Just over a year ago, I did a blog post on different types of recessions and the policy responses appropriate to both. Thinking about the IPI this morning and overcapacity in electricity generation and manufacturing prompted me to relook this issue.
To recap, a Friedman recession is one which is associated with an increase in the output gap, which is the difference between potential output based on labour and capital capacity to produce. The Hamilton recession is where potential output itself is dropping, which signals a permanent loss in output.
The difference between the two can be illustrated by the following figure:
I thought at the time that this downturn would turn out to be of the Hamiltonian type, which requires an active fiscal policy response beyond automatic stabilizers, even if some of that effort leaks out through higher imports. A Friedman recession can usually be handled by judicious use of monetary policy alone.

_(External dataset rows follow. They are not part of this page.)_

-- ==== Sys2Proof/Machine/Ops.lean ====
section
/-! DEFINITION. The named operations over memory and registers: the bounds check, a memory's canonical form, reads and writes, the
error flags, and the two ends of a step. There is no trap to take (60_exceptions R114, R119): an error is a flag and
a substitute value, and raising one is an operation of this file. -/

namespace Sys2Proof.Machine

/-- `inRange(addr, size)`, the address read unsigned (20_memory R25). -/
def inRange (addr size : Nat) : Bool := decide (addr < size)

/-! ### A memory as a list of its non-zero words -/

/-- The word at an index; 0 where nothing is listed (10_state R22). -/
def Memory.read : Memory → Nat → Word
  | [], _ => 0#16
  | (i, x) :: rest, k => if k = i then x else Memory.read rest k

/-- Store a word, keeping the canonical form: storing 0 removes the entry. -/
def Memory.write : Memory → Nat → Word → Memory
  | [], k, v => if v = 0#16 then [] else [(k, v)]
  | (i, x) :: rest, k, v =>
    if k < i then
      if v = 0#16 then (i, x) :: rest else (k, v) :: (i, x) :: rest
    else if k = i then
      if v = 0#16 then rest else (k, v) :: rest
    else (i, x) :: Memory.write rest k v

/-- The canonical form from index `lo` on: indexes strictly rising from `lo` and below `size`, no listed word 0. -/
def Memory.wfFrom (size : Nat) : Nat → Memory → Bool
  | _, [] => true
  | lo, (i, x) :: rest => decide (lo ≤ i) && decide (i < size) && decide (x ≠ 0#16) && Memory.wfFrom size (i + 1) rest

/-- The canonical form of a memory of `size` words. -/
def Memory.wf (size : Nat) (m : Memory) : Bool := Memory.wfFrom size 0 m

/-! ### Error masks -/

/-- The union of two masks (60_exceptions R118, R119). -/
def ErrMask.union (m n : ErrMask) : ErrMask :=
  ⟨m.romRead || n.romRead, m.ramRead || n.ramRead, m.ramWrite || n.ramWrite⟩

/-- The numeric mask at the host boundary: 1, 2 and 4 (44_cycle R104). -/
def ErrMask.toBits (m : ErrMask) : BitVec 3 :=
  BitVec.ofBool m.ramWrite ++ BitVec.ofBool m.ramRead ++ BitVec.ofBool m.romRead

/-! ### The access primitives of a step -/

/-- The word `MemReadROM(addr)` returns (20_memory R26). -/
def State.romWord (s : State) (addr : Word) : Word :=
  if inRange addr.toNat s.romSize then Memory.read s.rom addr.toNat else 0#16

/-- The word `MemRead(addr, 1)` returns (20_memory R27). -/
def State.ramWord (s : State) (addr : Word) : Word :=
  if inRange addr.toNat s.ramSize then Memory.read s.ram addr.toNat else 0#16

/-- The start of a step: an empty mask, and the flag of the ROM fetch at the shadow PC (44_cycle R102, 60_exceptions R115). -/
def State.beginStep (s : State) : State :=
  { s with mask := ⟨!inRange s.shadowPC.toNat s.romSize, false, false⟩ }

/-- The flag of the RAM read at the shadow A, which every step makes (20_memory R27, 60_exceptions R116). -/
def State.raiseRamRead (s : State) : State :=
  { s with mask := { s.mask with ramRead := s.mask.ramRead || !inRange s.shadowA.toNat s.ramSize } }

/-- `MemWrite(addr, 1, v)`: the store when in range, else the flag (20_memory R28, 60_exceptions R117). -/
def State.memWrite (s : State) (addr value : Word) : State :=
  if inRange addr.toNat s.ramSize then { s with ram := Memory.write s.ram addr.toNat value }
  else { s with mask := { s.mask with ramWrite := true } }

/-- The Computer's side of the write: the store of the request `tick` left, when it is enabled (20_memory R28). -/
def State.applyWrite (s : State) : State :=
  if s.write.enable then s.memWrite s.write.addr s.write.value else s

/-! ### Registers -/

/-- The commit of A, D and PC together (43_c R77). -/
def State.commit (s : State) (a d pc : Word) : State :=
  { s with a := a, d := d, pc := pc }

/-- The write request of a C-instruction (43_c R74, R97). -/
def State.request (s : State) (w : WriteReq) : State :=
  { s with write := w }

/-- The write request of an A-instruction: not enabled, its address and value free (43_c R97, 93 U2; log entry 4). -/
def State.requestNothing (s : State) : State :=
  { s with write := ⟨Config.freeWriteAddr s.draws, Config.freeWriteValue s.draws, false⟩, draws := s.draws + 1 }

/-- `tock`: the PC and A just committed (44_cycle R101). -/
def State.tock (s : State) : Word × Word := (s.pc, s.a)

/-- Copy what `tock` returns into the shadows (44_cycle R102, 70_reset R132). -/
def State.copyTock (s : State) : State :=
  { s with shadowPC := s.tock.1, shadowA := s.tock.2 }

/-- Count the step (10_state R18). -/
def State.count (s : State) : State :=
  { s with cycles := s.cycles + 1#64 }

/-- Keep the step's mask in the record since `reset()` (60_exceptions R119, 92 D3), and that execution has begun. -/
def State.recordStep (s : State) : State :=
  { s with errRecord := s.errRecord.union s.mask, started := true }

/-- The end of a step: the shadows from `tock`, then the count (44_cycle R102). -/
def State.finishStep (s : State) : State :=
  s.copyTock.count.recordStep

/-- Why the Computer is not to be stepped, if it is not: a fatal failure at load or dump time (60_exceptions R122; 20_memory R43, R45, 93 U15;
log entry 8 for the RAM image and the dump). -/
def State.fatalRefusal (s : State) : Option Refusal :=
  if s.romStatus = .failed then some .romLoadFailed
  else if s.ramLoadFailed then some .ramLoadFailed
  else if s.dumpFailed then some .dumpFailed
  else none

/-- What a step returns to the host: the mask and the write triple (44_cycle R105). -/
def State.stepResult (s : State) : BitVec 3 × Word × Word × Bool :=
  (s.mask.toBits, s.write.addr, s.write.value, s.write.enable)

end Sys2Proof.Machine
end

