-- ==== Sys2Proof/Machine/Reset.lean ====
section
/-! DEFINITION. The Computer's `reset()` operation and construction (70_reset R132, R136). -/

namespace Sys2Proof.Machine

/-- `construct(ROM_SIZE, RAM_SIZE)`; an illegal size is refused (00_scope R7, 92 D2, 93 U17). -/
def construct (romSize ramSize : Nat) : Option State :=
  if sizesWellFormed romSize ramSize then some (State.constructed romSize ramSize) else none

/-- The reset step's `tick`: the null instruction 0x0000, memory value 0, reset asserted (70_reset R132). -/
def resetTick (s : State) : State := tick (decode 0x0000#16) 0x0000#16 true s

/-- `reset()`: cycles 0, one reset step that is not counted, its write request discarded with the values it drew,
the shadows from `tock`. No mask is returned and the record since `reset()` starts empty (70_reset R132, R133). -/
def resetComputer (s : State) : State :=
  { (resetTick { s with cycles := 0 }).copyTock with
    mask := ErrMask.none, errRecord := ErrMask.none, write := ⟨0, 0, false⟩, draws := s.draws }

end Sys2Proof.Machine
end

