theorem cM110101 (dest : Dest) (jump : Jump) : Statement (.cM110101 dest jump) :=
  ⟨(encodeC_masked .m 0b110101#6 dest jump).trans rfl, encodeC_wellFormed ..⟩

theorem cM110110 (dest : Dest) (jump : Jump) : Statement (.cM110110 dest jump) :=
  ⟨(encodeC_masked .m 0b110110#6 dest jump).trans rfl, encodeC_wellFormed ..⟩

theorem mPlus1 (dest : Dest) (jump : Jump) : Statement (.mPlus1 dest jump) :=
  ⟨(encodeC_masked .m 0b110111#6 dest jump).trans rfl, encodeC_wellFormed ..⟩

theorem cM111000 (dest : Dest) (jump : Jump) : Statement (.cM111000 dest jump) :=
  ⟨(encodeC_masked .m 0b111000#6 dest jump).trans rfl, encodeC_wellFormed ..⟩

theorem cM111001 (dest : Dest) (jump : Jump) : Statement (.cM111001 dest jump) :=
  ⟨(encodeC_masked .m 0b111001#6 dest jump).trans rfl, encodeC_wellFormed ..⟩

theorem cM111010 (dest : Dest) (jump : Jump) : Statement (.cM111010 dest jump) :=
  ⟨(encodeC_masked .m 0b111010#6 dest jump).trans rfl, encodeC_wellFormed ..⟩

theorem cM111011 (dest : Dest) (jump : Jump) : Statement (.cM111011 dest jump) :=
  ⟨(encodeC_masked .m 0b111011#6 dest jump).trans rfl, encodeC_wellFormed ..⟩

theorem cM111100 (dest : Dest) (jump : Jump) : Statement (.cM111100 dest jump) :=
  ⟨(encodeC_masked .m 0b111100#6 dest jump).trans rfl, encodeC_wellFormed ..⟩

theorem cM111101 (dest : Dest) (jump : Jump) : Statement (.cM111101 dest jump) :=
  ⟨(encodeC_masked .m 0b111101#6 dest jump).trans rfl, encodeC_wellFormed ..⟩

theorem cM111110 (dest : Dest) (jump : Jump) : Statement (.cM111110 dest jump) :=
  ⟨(encodeC_masked .m 0b111110#6 dest jump).trans rfl, encodeC_wellFormed ..⟩

theorem cM111111 (dest : Dest) (jump : Jump) : Statement (.cM111111 dest jump) :=
  ⟨(encodeC_masked .m 0b111111#6 dest jump).trans rfl, encodeC_wellFormed ..⟩


end Sys2Proof.Laws.EncodeFollowsTable
end

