-- ==== Sys2Proof/Laws/Step.lean ====
section
/-! SUPPORT. What a step can do, said once: every next state of `step` has this one form. -/

namespace Sys2Proof.Machine

/-- The state a step leaves, when the step is not refused (44_cycle R102). -/
def stepTo (s : State) : State :=
  (tick (decode (s.romWord s.shadowPC)) (s.ramWord s.shadowA) false s.beginStep.raiseRamRead).applyWrite.finishStep

/-- A Computer of which no load and no dump has failed fatally takes the step `stepTo`. -/
theorem step_eq {s : State} (h : s.fatalRefusal = none) : step s = .next (stepTo s) := by
  simp only [step, h, exec_eq]
  rfl

/-- A Computer with a fatal failure is refused, with the reason (60_exceptions R122). -/
theorem step_refused {s : State} {r : Refusal} (h : s.fatalRefusal = some r) : step s = .refused r := by
  simp only [step, h]

/-- Inversion: a next state of `step` is `stepTo s`, and nothing has failed fatally. -/
theorem step_cases {s t : State} (h : step s = .next t) : s.fatalRefusal = none ∧ t = stepTo s := by
  cases hr : s.fatalRefusal with
  | some r => rw [step_refused hr] at h; cases h
  | none =>
    rw [step_eq hr] at h
    exact ⟨rfl, (Host.Outcome.next.inj h).symm⟩

/-- A step changes nothing that decides whether the Computer may be stepped. -/
theorem stepTo_fatalRefusal (s : State) : (stepTo s).fatalRefusal = s.fatalRefusal := by
  simp [stepTo, State.fatalRefusal]

/-- The RAM a step leaves: one word may differ, at the address of the write request (20_memory R28). -/
theorem stepTo_ram (s : State) :
    (stepTo s).ram
      = if (stepTo s).write.enable && inRange (stepTo s).write.addr.toNat s.ramSize then
          Memory.write s.ram (stepTo s).write.addr.toNat (stepTo s).write.value
        else s.ram := by
  simp [stepTo, State.applyWrite_ram]

/-- The mask a step leaves: one flag per access (60_exceptions R115, R116, R117). -/
theorem stepTo_mask (s : State) :
    (stepTo s).mask
      = ⟨!inRange s.shadowPC.toNat s.romSize, !inRange s.shadowA.toNat s.ramSize,
          (stepTo s).write.enable && !inRange (stepTo s).write.addr.toNat s.ramSize⟩ := by
  simp [stepTo, State.applyWrite_mask]

/-- The record a step leaves: the old one joined with the step's mask (60_exceptions R119). -/
theorem stepTo_errRecord (s : State) : (stepTo s).errRecord = s.errRecord.union (stepTo s).mask := by
  simp [stepTo]

/-- The count a step leaves (10_state R18). -/
theorem stepTo_cycles (s : State) : (stepTo s).cycles = s.cycles + 1#64 := by
  simp [stepTo]

/-- A step that places a word first is never refused (log entry 6). -/
theorem fatalRefusal_withFetchWord (s : State) (nbits w : Nat) : (s.withFetchWord nbits w).fatalRefusal = none := rfl

/-- Placing a fetch word keeps ROM in canonical form. -/
theorem withFetchWord_rom_wf {s : State} (h : Memory.wf s.romSize s.rom = true) (nbits w : Nat) :
    Memory.wf (s.withFetchWord nbits w).romSize (s.withFetchWord nbits w).rom = true :=
  Memory.wf_write (Memory.wfFrom_size_mono h (by exact Nat.le_max_left _ _)) (by simp [State.withFetchWord]) _

/-- The word placed is the word the next step fetches. -/
theorem romWord_withFetchWord {s : State} (h : Memory.wf s.romSize s.rom = true) (nbits w : Nat) :
    (s.withFetchWord nbits w).romWord (s.withFetchWord nbits w).shadowPC = BitVec.ofNat 16 (w % 2 ^ nbits) := by
  have hr : inRange s.shadowPC.toNat (max s.romSize (s.shadowPC.toNat + 1)) = true := by
    simp [inRange]
  exact (if_pos hr).trans (Memory.read_write h _ _)

end Sys2Proof.Machine
end

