-- ==== Sys2Proof/Tests/Slice0.lean ====
section
/-! SUPPORT. The model's own tests: words and results taken from 95_test_vectors.md and the worked examples of 43_c_instruction.md, ill-formed terms
for each check, and a witness for the hypotheses of each statement. -/

namespace Sys2Proof.Tests

open Sys2Proof Sys2Proof.Machine Sys2Proof.Claims

/-- A small state between steps: the shadows equal the registers. -/
def st (a d pc : Word) (rom ram : Memory) (romSize ramSize : Nat) : State :=
  { State.constructed romSize ramSize with a := a, d := d, pc := pc, rom := rom, ram := ram, shadowPC := pc, shadowA := a }

/-- The state after one step, or the same state where the step is refused. -/
def after (s : State) : State :=
  match step s with
  | .next t => t
  | .fault _ => s
  | .refused _ => s

/-- The registers and the mask. -/
def regs (s : State) : Word × Word × Word × BitVec 3 := (s.a, s.d, s.pc, s.mask.toBits)

/-- The write triple. -/
def triple (s : State) : Word × Word × Bool := (s.write.addr, s.write.value, s.write.enable)

/-- The start of the examples of 43_c R78 to R95: D = 5, A = 3, RAM[3] = 0x00F0. -/
def ex (w : Word) : State := st 3 5 0 [(0, w)] [(3, 0x00F0)] 16 8

/-- The start of 95 section 4: A = 3, PC = 7, RAM[3] = 0x00F0. -/
def vc (w d : Word) : State := st 3 d 7 [(7, w)] [(3, 0x00F0)] 16 8

/-! ### WellFormed: an ill-formed term for each check -/

/-- 30_encoding R50: bits 14-13 other than 11 in a C-instruction. -/
theorem test_word_ill_formed :
    wordWellFormed 0x8C10 = false ∧ wordWellFormed 0xAC10 = false ∧ wordWellFormed 0xCC10 = false ∧
    wordWellFormed 0xEC10 = true ∧ wordWellFormed 0x0C10 = true := by decide

theorem test_image_ill_formed : imageWellFormed [0x0002, 0x8C10] = false ∧ imageWellFormed [0x0002, 0xEC10] = true := by decide

/-- 92 D2, 93 U17: a size above 65536. -/
theorem test_sizes_ill_formed :
    sizesWellFormed 65537 0 = false ∧ sizesWellFormed 0 65537 = false ∧ sizesWellFormed 65536 65536 = true ∧
    construct 65537 4 = none := by decide

/-- The canonical form of a memory: order, range, no listed zero. -/
theorem test_memory_ill_formed :
    Memory.wf 4 [(2, 1), (1, 1)] = false ∧ Memory.wf 4 [(1, 1), (1, 2)] = false ∧ Memory.wf 4 [(4, 1)] = false ∧
    Memory.wf 4 [(1, 0)] = false ∧ Memory.wf 4 [(0, 1), (3, 2)] = true := by decide

/-! ### Decode: words written out bit by bit from 30_encoding R48, R49 -/

/-- `@4660`: bit 15 = 0, then the literal. -/
theorem test_decode_atValue : decode 0b0001001000110100#16 = .atValue 4660 := by decide

/-- Words 111, a, comp, dest, jump for the constructors of comp 000000 to 001111 with a = 0. -/
theorem test_decode_A0 :
    decode 0b1110000000001010#16 = .dAndA ⟨false, false, true⟩ ⟨false, true, false⟩ ∧
    decode 0b1110000001100111#16 = .cA000001 ⟨true, false, false⟩ ⟨true, true, true⟩ ∧
    decode 0b1110000010111100#16 = .dPlusA ⟨true, true, true⟩ ⟨true, false, false⟩ ∧
    decode 0b1110000011010001#16 = .cA000011 ⟨false, true, false⟩ ⟨false, false, true⟩ ∧
    decode 0b1110000100101110#16 = .cA000100 ⟨true, false, true⟩ ⟨true, true, false⟩ ∧
    decode 0b1110000101000011#16 = .cA000101 ⟨false, false, false⟩ ⟨false, true, true⟩ ∧
    decode 0b1110000110011000#16 = .cA000110 ⟨false, true, true⟩ ⟨false, false, false⟩ ∧
    decode 0b1110000111110101#16 = .aMinusD ⟨true, true, false⟩ ⟨true, false, true⟩ ∧
    decode 0b1110001000001010#16 = .cA001000 ⟨false, false, true⟩ ⟨false, true, false⟩ ∧
    decode 0b1110001001100111#16 = .cA001001 ⟨true, false, false⟩ ⟨true, true, true⟩ ∧
    decode 0b1110001010111100#16 = .cA001010 ⟨true, true, true⟩ ⟨true, false, false⟩ ∧
    decode 0b1110001011010001#16 = .cA001011 ⟨false, true, false⟩ ⟨false, false, true⟩ ∧
    decode 0b1110001100101110#16 = .d ⟨true, false, true⟩ ⟨true, true, false⟩ ∧
    decode 0b1110001101000011#16 = .notD ⟨false, false, false⟩ ⟨false, true, true⟩ ∧
    decode 0b1110001110011000#16 = .dMinus1 ⟨false, true, true⟩ ⟨false, false, false⟩ ∧
    decode 0b1110001111110101#16 = .negD ⟨true, true, false⟩ ⟨true, false, true⟩ := by decide
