-- ==== Sys2Proof/Machine/Controller.lean ====
section
/-! DEFINITION. The idle STEP rows (spec/44_controller.md R181, R185, R186), which write nothing and sample no port
input, and the six selectors that no reachable state has (R188, 30_encoding.md R86). -/

namespace Sys2Proof.Machine

/-- R181, STEP_INIT: wait for START; no write. -/
def execStepInit (s : State) : Host.Outcome State Fault Refusal := .next s

/-- R185, STEP_DONE: the link is handed off; no write. -/
def execStepDone (s : State) : Host.Outcome State Fault Refusal := .next s

/-- R186, STEP_ERROR: the link is released; no write, and no second error. -/
def execStepError (s : State) : Host.Outcome State Fault Refusal := .next s

/-- R188, STEP_UNREACHABLE_1000: DRAIN = 1 in INIT; "must fault with reason `InvariantViolated`". -/
def execStepUnreachable1000 (_s : State) : Host.Outcome State Fault Refusal := .fault .invariantViolated

/-- R188, STEP_UNREACHABLE_1001: DRAIN = 1 in AWAIT_READY; "must fault with reason `InvariantViolated`". -/
def execStepUnreachable1001 (_s : State) : Host.Outcome State Fault Refusal := .fault .invariantViolated

/-- R188, STEP_UNREACHABLE_1010: DRAIN = 1 in AWAIT_TRIGGER; "must fault with reason `InvariantViolated`". -/
def execStepUnreachable1010 (_s : State) : Host.Outcome State Fault Refusal := .fault .invariantViolated

/-- R188, STEP_UNREACHABLE_1100: DRAIN = 1 in AWAIT_ACK; "must fault with reason `InvariantViolated`". -/
def execStepUnreachable1100 (_s : State) : Host.Outcome State Fault Refusal := .fault .invariantViolated

/-- R188, STEP_UNREACHABLE_1110: DRAIN = 1 in DONE; "must fault with reason `InvariantViolated`". -/
def execStepUnreachable1110 (_s : State) : Host.Outcome State Fault Refusal := .fault .invariantViolated

/-- R188, STEP_UNREACHABLE_1111: DRAIN = 1 in ERROR; "must fault with reason `InvariantViolated`". -/
def execStepUnreachable1111 (_s : State) : Host.Outcome State Fault Refusal := .fault .invariantViolated

end Sys2Proof.Machine
end

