/-- R151: STEP_SEND_LENGTH, its outputs and its three cases. -/
def Obligations.SendLengthRow : Prop :=
  ∀ s : State, decodeStep 0b0011 = .stepSendLength ∧
    (s.state = .sendLength → s.drain = false → s.txValid = true ∧ s.txData = lenByte s.payloadLen s.lenIdx.toNat ∧
      s.txFlush = false ∧ s.rxReady = false) ∧
    (s.input.txErr = true → exec .stepSendLength s = .next { s with
      errState := s.state, errCause := 2, state := .error, drain := false, events := s.events ||| 0b100000 }) ∧
    (s.input.txErr = false → s.input.txReady = false → exec .stepSendLength s = .next s) ∧
    (s.input.txErr = false → s.input.txReady = true → s.lenIdx ≠ 3 →
      exec .stepSendLength s = .next { s with lenIdx := s.lenIdx + 1 }) ∧
    (s.input.txErr = false → s.input.txReady = true → s.lenIdx = 3 →
      exec .stepSendLength s = .next { s with lenIdx := 4, drain := true })

/-- R152: STEP_DRAIN_LENGTH, its outputs and its three cases. -/
def Obligations.DrainLengthRow : Prop :=
  ∀ s : State, decodeStep 0b1011 = .stepDrainLength ∧
    (s.state = .sendLength → s.drain = true → s.txValid = false ∧ s.txFlush = true ∧ s.rxReady = false) ∧
    (s.input.txErr = true → exec .stepDrainLength s = .next { s with
      errState := s.state, errCause := 2, state := .error, drain := false, events := s.events ||| 0b100000 }) ∧
    (s.input.txErr = false → s.input.txDrained = false → exec .stepDrainLength s = .next s) ∧
    (s.input.txErr = false → s.input.txDrained = true → exec .stepDrainLength s = .next { s with
      state := .awaitAck, drain := false, events := s.events ||| 0b000100, scanCount := 0,
      scanWin := List.replicate s.cfg.maxMarkerLen 0, diverged := false, stageCycles := 0, scanBuf := [] })

/-- R154: STEP_SEND_BODY, its outputs and its three cases. -/
def Obligations.SendBodyRow : Prop :=
  ∀ s : State, decodeStep 0b0101 = .stepSendBody ∧
    (s.state = .sendBody → s.drain = false → s.txValid = true ∧ s.txData = memRead s.pmem s.txCount.toNat ∧
      s.txFlush = false ∧ s.rxReady = false) ∧
    (s.input.txErr = true → exec .stepSendBody s = .next { s with
      errState := s.state, errCause := 2, state := .error, drain := false, events := s.events ||| 0b100000 }) ∧
    (s.input.txErr = false → s.input.txReady = false → exec .stepSendBody s = .next s) ∧
    (s.input.txErr = false → s.input.txReady = true → s.txCount + 1 ≠ s.payloadLen →
      exec .stepSendBody s = .next { s with txCount := s.txCount + 1 }) ∧
    (s.input.txErr = false → s.input.txReady = true → s.txCount + 1 = s.payloadLen →
      exec .stepSendBody s = .next { s with txCount := s.txCount + 1, drain := true })
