-- ==== Sys2Proof/Laws/Step.lean ====
section
/-! SUPPORT. Once for all, what a step can do: what a BUS row leaves (`BusMove`), what the STEP row of the cycle makes
of that (`EngineMove`), and the two together (`step_cases`, `step_next`). Invariants are read off these cases. -/

namespace Sys2Proof.Machine

theorem r50_iff (s : State) : s.r50 = true ↔ s.R50 := by
  simp only [State.r50, State.r50Core, State.R50, State.R50Core, Bool.and_eq_true, decide_eq_true_eq, and_assoc]

theorem r50Core_iff (s : State) : s.r50Core = true ↔ s.R50Core := by
  simp only [State.r50Core, State.R50Core, Bool.and_eq_true, decide_eq_true_eq, and_assoc]

/-- Outside DONE, R50 is its core. -/
theorem R50_of_not_done {s : State} (h : s.R50Core) (hs : s.state ≠ .done) : s.R50 :=
  ⟨h, fun hd => absurd hd hs⟩

/-- The legal states, taken apart. -/
theorem legal_iff (s : State) :
    s.legal = true ↔ s.cfg.wf = true ∧ s.R50Core ∧
      ((s.state ≠ .awaitReady ∧ s.state ≠ .awaitTrigger) ∨ s.lenIdx = 0) ∧
      s.scanWin.length = s.cfg.maxMarkerLen ∧ s.errCause.toNat ≤ 5 ∧ s.pmem.wf = true ∧
      s.pmem.inRange s.cfg.payloadCap.toNat = true := by
  simp only [State.legal, Bool.and_eq_true, Bool.or_eq_true, decide_eq_true_eq, r50Core_iff, and_assoc]

/-- What a BUS row other than an acting ABORT can leave of the state it starts from. -/
inductive BusMove (s : State) : State → Prop
  | nothing : BusMove s s
  | rdata (v : Word) : BusMove s (s.withRdata v)
  | start (hs : s.state = .init) (hfit : ¬ s.cfg.payloadCap < s.payloadLen) : BusMove s s.beginSession
  | tooLarge (hs : s.state = .init) (hfit : s.cfg.payloadCap < s.payloadLen) :
      BusMove s (s.raiseError .payloadTooLarge)
  | clear (hs : s.state = .done ∨ s.state = .error) : BusMove s s.cmdClear
  | mode (hi : s.active = false) (v : BitVec 3) : BusMove s { s with mode := v }
  | payloadLen (hi : s.active = false) (v : Word) : BusMove s { s with payloadLen := v }
  | deadline (hi : s.active = false) (v : Word) : BusMove s { s with deadline := v }
  | pmemAddr (hi : s.active = false) (v : Word) : BusMove s { s with pmemAddr := v }
  | pmemData (hi : s.active = false) (b : Byte) : BusMove s (s.pmemStore b)
  | events (v : BitVec 6) : BusMove s { s with events := clearEvents s.events v }
  | irqEn (v : BitVec 6) : BusMove s { s with irqEn := v }

theorem startActs_iff (s : State) (d : Word) : s.startActs d = true ↔ ctrlStart d = true ∧ s.state = .init := by
  simp [State.startActs]

theorem abortActs_iff (s : State) (d : Word) : s.abortActs d = true ↔ ctrlAbort d = true ∧ s.active = true := by
  simp [State.abortActs]

theorem clearActs_iff (s : State) (d : Word) :
    s.clearActs d = true ↔ ctrlClear d = true ∧ (s.state = .done ∨ s.state = .error) := by
  simp [State.clearActs]

/-- R180, R212: what WR_CTRL can do when ABORT does not act. -/
theorem command_move (s : State) (d : Word) (h : s.abortActs d = false) : BusMove s (s.command d) := by
  unfold State.command
  split
  · rename_i hs
    obtain ⟨-, hs⟩ := (startActs_iff s d).1 hs
    unfold State.cmdStart
    split
    · exact .tooLarge hs ‹_›
    · exact .start hs ‹_›
  · rw [if_neg (by simp [h])]
    split
    · rename_i hc; exact .clear ((clearActs_iff s d).1 hc).2
    · exact .nothing

/-- R183: what WR_CTRL does when ABORT acts. -/
theorem command_abort (s : State) (d : Word) (h : s.abortActs d = true) :
    s.active = true ∧ s.command d = s.raiseError .cancelled := by
  obtain ⟨-, ha⟩ := (abortActs_iff s d).1 h
  refine ⟨ha, ?_⟩
  have hns : s.startActs d = false := by
    cases hs : s.startActs d
    · rfl
    · have := ((startActs_iff s d).1 hs).2
      simp [State.active, SessionState.active, this] at ha
  simp [State.command, hns, h, State.cmdAbort]

theorem whileIdle_move (s : State) (f : State → State) (h : s.active = false → BusMove s (f s)) :
    BusMove s (s.whileIdle f) := by
  unfold State.whileIdle
  split
  · exact .nothing
  · exact h (by simpa using ‹¬ s.active = true›)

Of course, it’s really hard to tell in the heat of the moment which particular situation you happen to be in, particularly with data lags of 2-3 months for some of the critical data. This is especially true since the defining variable – the output gap – is unobservable and has to be estimated.
Past experience and research output helps guide policy of course, so in the spirit of contributing to that, I’m going to take a rough and ready approach to answering this question. We’re still not quite out of the woods yet in terms of both global and Malaysian economic recovery, so this should be taken as just preliminary, not definitive.
In other words, it’s Friday evening, this is a purely academic exercise, and I’m amusing myself.
First, I’m going to take a purely stochastic (probability-based) non-model based approach i.e. I’m not even going to bother with estimating the output gap (that’s beyond my knowledge at the moment).
Many economic series typically display a consistent pattern – you can take advantage of this fact to model them stochastically by just following a mathematical rule (otherwise known as a “data-generation process” or d.g.p.) to define the shocks. Most follow a d.g.p. that approximates to a 1-lag auto-regressive pattern (denoted as AR(1)), which also implies what’s called trend-stationarity. In other words, if you take away the trend of an AR(1) time series, it will look like a random walk – the detrended time series is randomly distributed around a mean of zero.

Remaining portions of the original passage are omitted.